= List of Nana chapters =

The cover of the first Nana volume as published by Shueisha in Japan on May 15, 2000

The chapters of Nana are written and illustrated by Ai Yazawa. Nana premiered in the Japanese manga magazine Cookie in 2000 where it ran until June 2009, when the series was put on hiatus because of Yazawa's illness.
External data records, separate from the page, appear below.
-- ==== Sys2Proof/Machine/Words.lean ====
section
/-! DEFINITION. The meanings of the four layout rows: the codec called on a word (R80, R110). The call returns the word
`ENC_X` gives and the record `DEC_X` gives of it (R122); the codec is pure, so nothing else of the block changes and no
register is accessed (R110, log entry 11). -/

namespace Sys2Proof.Machine

/-- What a codec call returns to its caller. -/
def State.codecReturn (w : Nat) (r : CodecRecord) (s : State) : State := { s with rdata := w, record := some r }

/-- `CCTL` (R112, R113). -/
def execCctl (f : Cctl) (s : State) : Result :=
  let w := encCctl s.params f
  .next (s.codecReturn w (.cctl (decCctl s.params w)))

/-- `DCTL` (R114, R115). -/
def execDctl (f : Dctl) (s : State) : Result :=
  let w := encDctl s.params f
  .next (s.codecReturn w (.dctl (decDctl s.params w)))

/-- `CST` (R116, R117). -/
def execCst (f : Cst) (s : State) : Result :=
  let w := encCst s.params f
  .next (s.codecReturn w (.cst (decCst s.params w)))

/-- `DST` (R118, R119). -/
def execDst (f : Dst) (s : State) : Result :=
  let w := encDst s.params f
  .next (s.codecReturn w (.dst (decDst s.params w)))

end Sys2Proof.Machine
end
Yazawa returned from hospital in early April 2010, though had not specified when or if she will resume the manga. Yazawa published a two-page chapter of "Junko's Room", a side story about a friend of one of the two main characters, in the March 2013 issue of Cookie. This is the first manga she has published since her 2009 illness. The chapters have been collected and published in 21 tankōbon volumes in Japan by Shueisha.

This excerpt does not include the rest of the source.